This sort of process is slow and error prone. The destination system must wait until the first two processes (generating the export file, then uploading it) are complete before it can even start. Because the second and third steps are time-dependent, they may fail if an unexpected condition caused any preceding task to run late.

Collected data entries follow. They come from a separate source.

-- ==== Sys2Proof/Machine/Optics.lean ====
section
/-!
DEFINITION. Optics control (11_optics_control.md, R304 to R334) and the monitor ADC calibration (R271 to R273): control
frames, the monitor sequencer and its data register, filter chains, loops, aux DACs, optics GPIOs.
-/

namespace Sys2Proof.Machine

/-! ## Arithmetic (R319) -/

/-- a / b rounded half away from zero. -/
def roundAway (a : Int) (b : Nat) : Int :=
  if 0 ≤ a then (2 * a + (b : Int)) / (2 * (b : Int)) else -((2 * -a + (b : Int)) / (2 * (b : Int)))

/-- The whole root of `n`, found bit by bit below `r + 2^bits`. -/
def rootBits (n : Nat) (r : Nat) : Nat → Nat
  | 0 => r
  | b + 1 => rootBits n (if (r + 2 ^ b) * (r + 2 ^ b) ≤ n then r + 2 ^ b else r) b

/-- The nearest integer to the root of s / m. -/
def rootMean (s m : Nat) : Nat := (rootBits (4 * s / m) 0 36 + 1) / 2

/-- g(e) of R320: `g` the table, Δ = 2^shift. -/
def loopGain (g : Nat → Nat) (shift : Nat) (e : Int) : Nat :=
  let d : Int := 2 ^ shift
  if e < -32 * d then g 0
  else if 31 * d ≤ e then g 63
  else
    let k := (e / d + 32).toNat
    let f := e - ((k : Int) - 32) * d
    (roundAway ((g k : Int) * d + f * ((g (k + 1) : Int) - (g k : Int))) (2 ^ shift)).toNat

/-- Region of R321: `b i` is boundary B(i), 1 ≤ i ≤ regions - 1. -/
def loopRegion (b : Nat → Nat) (regions hyst now v : Nat) : Nat :=
  let stays := now < regions && (now = 0 || b now - hyst ≤ v) && (now + 1 = regions || v < b (now + 1) + hyst)
  if stays then now else ((List.range (regions - 1)).filter fun i => b (i + 1) ≤ v).length

/-- The code of an output (R319). -/
def dacCodeOf (u : Nat) : Nat := min 4095 ((u + 8) / 16)

/-- Preset coefficients (Table 11-6). -/
def filtPreset (p : Nat) : List Int :=
  let minPhase (k : Nat) : Nat := (2 * 4096 * 3 ^ k + 4 ^ k) / (2 * 4 ^ k)
  (List.range 16).map fun k =>
    match p with
    | 0 => if k = 0 then 16384 else 0
    | 1 => 1024
    | 2 => if k < 4 then 4096 else 0
    | _ => if k = 0 then 16384 - ((((List.range 15).map fun i => minPhase (i + 1)).foldl (· + ·) 0 : Nat) : Int) else (minPhase k : Int)

/-- The middle value of an odd number of values. -/
def median (l : List Nat) : Nat := ((l.insertionSort (· ≤ ·))[l.length / 2]?).getD 0

/-- FIR output before saturation (R312). -/
def firOut (h : List Int) (m : List Nat) : Int := roundOpen ((List.zipWith (fun a b => a * (b : Int)) h m).foldl (· + ·) 0) 16384

namespace State

def modCe (s : State) (f : CeS → CeS) : State := { s with ce := f s.ce }
def chain (s : State) (e : Fin 64) : ChainS := s.ce.chains.get e
def modChain (s : State) (e : Fin 64) (f : ChainS → ChainS) : State :=
  s.modCe fun c => { c with chains := c.chains.set e (f (c.chains.get e)) }
def loop (s : State) (j : Fin 64) : LoopS := s.ce.loops.get j
def modLoop (s : State) (j : Fin 64) (f : LoopS → LoopS) : State :=
  s.modCe fun c => { c with loops := c.loops.set j (f (c.loops.get j)) }
def modAux (s : State) (a : Fin 48) (f : AuxS → AuxS) : State :=
  s.modCe fun c => { c with auxs := c.auxs.set a (f (c.auxs.get a)) }

/-- The control engine runs (CE_STATUS.RUNNING). -/
def ceRuns (s : State) : Bool := s.bit K.CE_STATUS 0

/-- The first frame whose snapshot sees a value produced now. -/
def newFrame (s : State) : Nat := s.rd K.CE_FRAME + (if s.ce.snapDone then 1 else 0)

/-! ## Monitor data register (R309) -/

/-- A slot starts, its track-and-hold closes: the sampling instant (Table 11-1). -/
def sampleNow (s : State) : State := s.modCe fun c => { c with sampled := s.time.counter }

/-- A result for MON_DATA, `head` its bits above VALID and OVERRUN; its time is the time unit's at the sampling instant. -/
def monLoad (s : State) (head code : Nat) : State :=
  let t := time96 s.ce.sampled
  let ovr := s.bit K.MON_DATA 31
  let s1 := (s.wr K.MON_DATA (2 ^ 31 + (if ovr then 2 ^ 30 else 0) + head + code)).wr K.MON_DATA_TIME t
  if ovr then (s1.incSat K.MON_OVERRUNS).raise (Src.MON 1) else s1.raise (Src.MON 0)

/-- A read clears VALID and OVERRUN. -/
def monTaken (s : State) : State := (s.wrBit K.MON_DATA 31 false).wrBit K.MON_DATA 30 false

/-- `MON_DATA_ALL`. -/
def monAll (s : State) : List Byte := be 4 (s.rd K.MON_DATA) ++ be 12 (s.rd K.MON_DATA_TIME)

/-- A result of 0 or 4,095 (R307). -/
def monClip (s : State) (e : Option Nat) (code : Nat) : State :=
  if code = 0 || code = 4095 then
    let s1 := s.incSat K.MON_CLIPS
    match e with
    | some e => s1.raiseIn (Src.MON 5) K.DET_MON_CLIP e
    | none => s1.raise (Src.MON 5)
  else s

A better alternative is to perform these operations in parallel. By streaming the output generated by the source system, the destination system can consume it as it is being produced, eliminating the redundant and time-consuming copy steps.

Example Export

For example, the following code simulates a batch process that exports a CSV document. It uses the WebServiceProxy and CSVEncoder classes from the open-source HTTP-RPC framework to upload the simulated data to a RESTful web service. The string values passed to the encoder’s constructor represent the columns in the output file:

WebServiceProxy webServiceProxy = new WebServiceProxy("POST", new URL(url));

webServiceProxy.setRequestHandler((outputStream) -> {
    CSVEncoder csvEncoder = new CSVEncoder(listOf("text1", "text2", "number1", "number2", "number3"));

    csvEncoder.write(new Rows(count), outputStream);
});

webServiceProxy.invoke();

The data is provided by the following class, which simply generates an arbitrary number of duplicate rows. In a real application, the data would most likely come from a relational database or something similar:

public static class Rows implements Iterable<Map<String, Object>> {
    private int count;

    private int i = 0;

    public Rows(int count) {
        this.count = count;
    }

    private Map<String, Object> row = mapOf(
        entry("text1", "abcdefghijklmnopqrstuvwxyz"),
        entry("text2", "ABCDEFG"),
        entry("number1", 123456),
        entry("number2", 101.05),
        entry("number3", 2002.0125)
    );

    @Override
    public Iterator<Map<String, Object>> iterator() {
        return new Iterator<Map<String,Object>>() {
            @Override
            public boolean hasNext() {
                return i < count;
            }

            @Override
            public Map<String, Object> next() {
                i++;

                return row;
            }
        };
    }
}

The generated document would look something like this:

text1,text2,number1,number2,number3
"abcdefghijklmnopqrstuvwxyz","ABCDEFG",123456,101.05,2002.0125
"abcdefghijklmnopqrstuvwxyz","ABCDEFG",123456,101.05,2002.0125
"abcdefghijklmnopqrstuvwxyz","ABCDEFG",123456,101.05,2002.0125
...

Import Service

A web service for processing the exported data might look something like the following. Rather than reading the entire payload into memory up front, the method uses HTTP-RPC’s CSVDecoder class to obtain a cursor over the rows in the CSV document. As each record is read, it is inserted into the database:

@WebServlet(urlPatterns={"/bulk-upload/*"}, loadOnStartup=1)
public class BulkUploadService extends WebService {
    ...

    private static final String INSERT_SQL = "INSERT INTO bulk_upload_test ("
        + "text1, text2, number1, number2, number3) VALUES ("
        + ":text1, :text2, :number1, :number2, :number3)";

    @RequestMethod("POST")
    @ResourcePath("upload")
    public void upload() throws SQLException, IOException {
        CSVDecoder csvDecoder = new CSVDecoder();

        Iterable<Map<String, String>> cursor = csvDecoder.read(getRequest().getInputStream());

        Parameters parameters = Parameters.parse(INSERT_SQL);

        try (Connection connection = DriverManager.getConnection(DB_URL);
            PreparedStatement statement = connection.prepareStatement(parameters.getSQL())) {
            for (Map<String, String> row : cursor) {
                parameters.apply(statement, row);
                statement.executeUpdate();
            }
        }
    }
}

Batch Updates

Unfortunately, even though this service efficiently consumes the data provided by the client, it is very slow. Importing a mere 500 records takes nearly 30 seconds!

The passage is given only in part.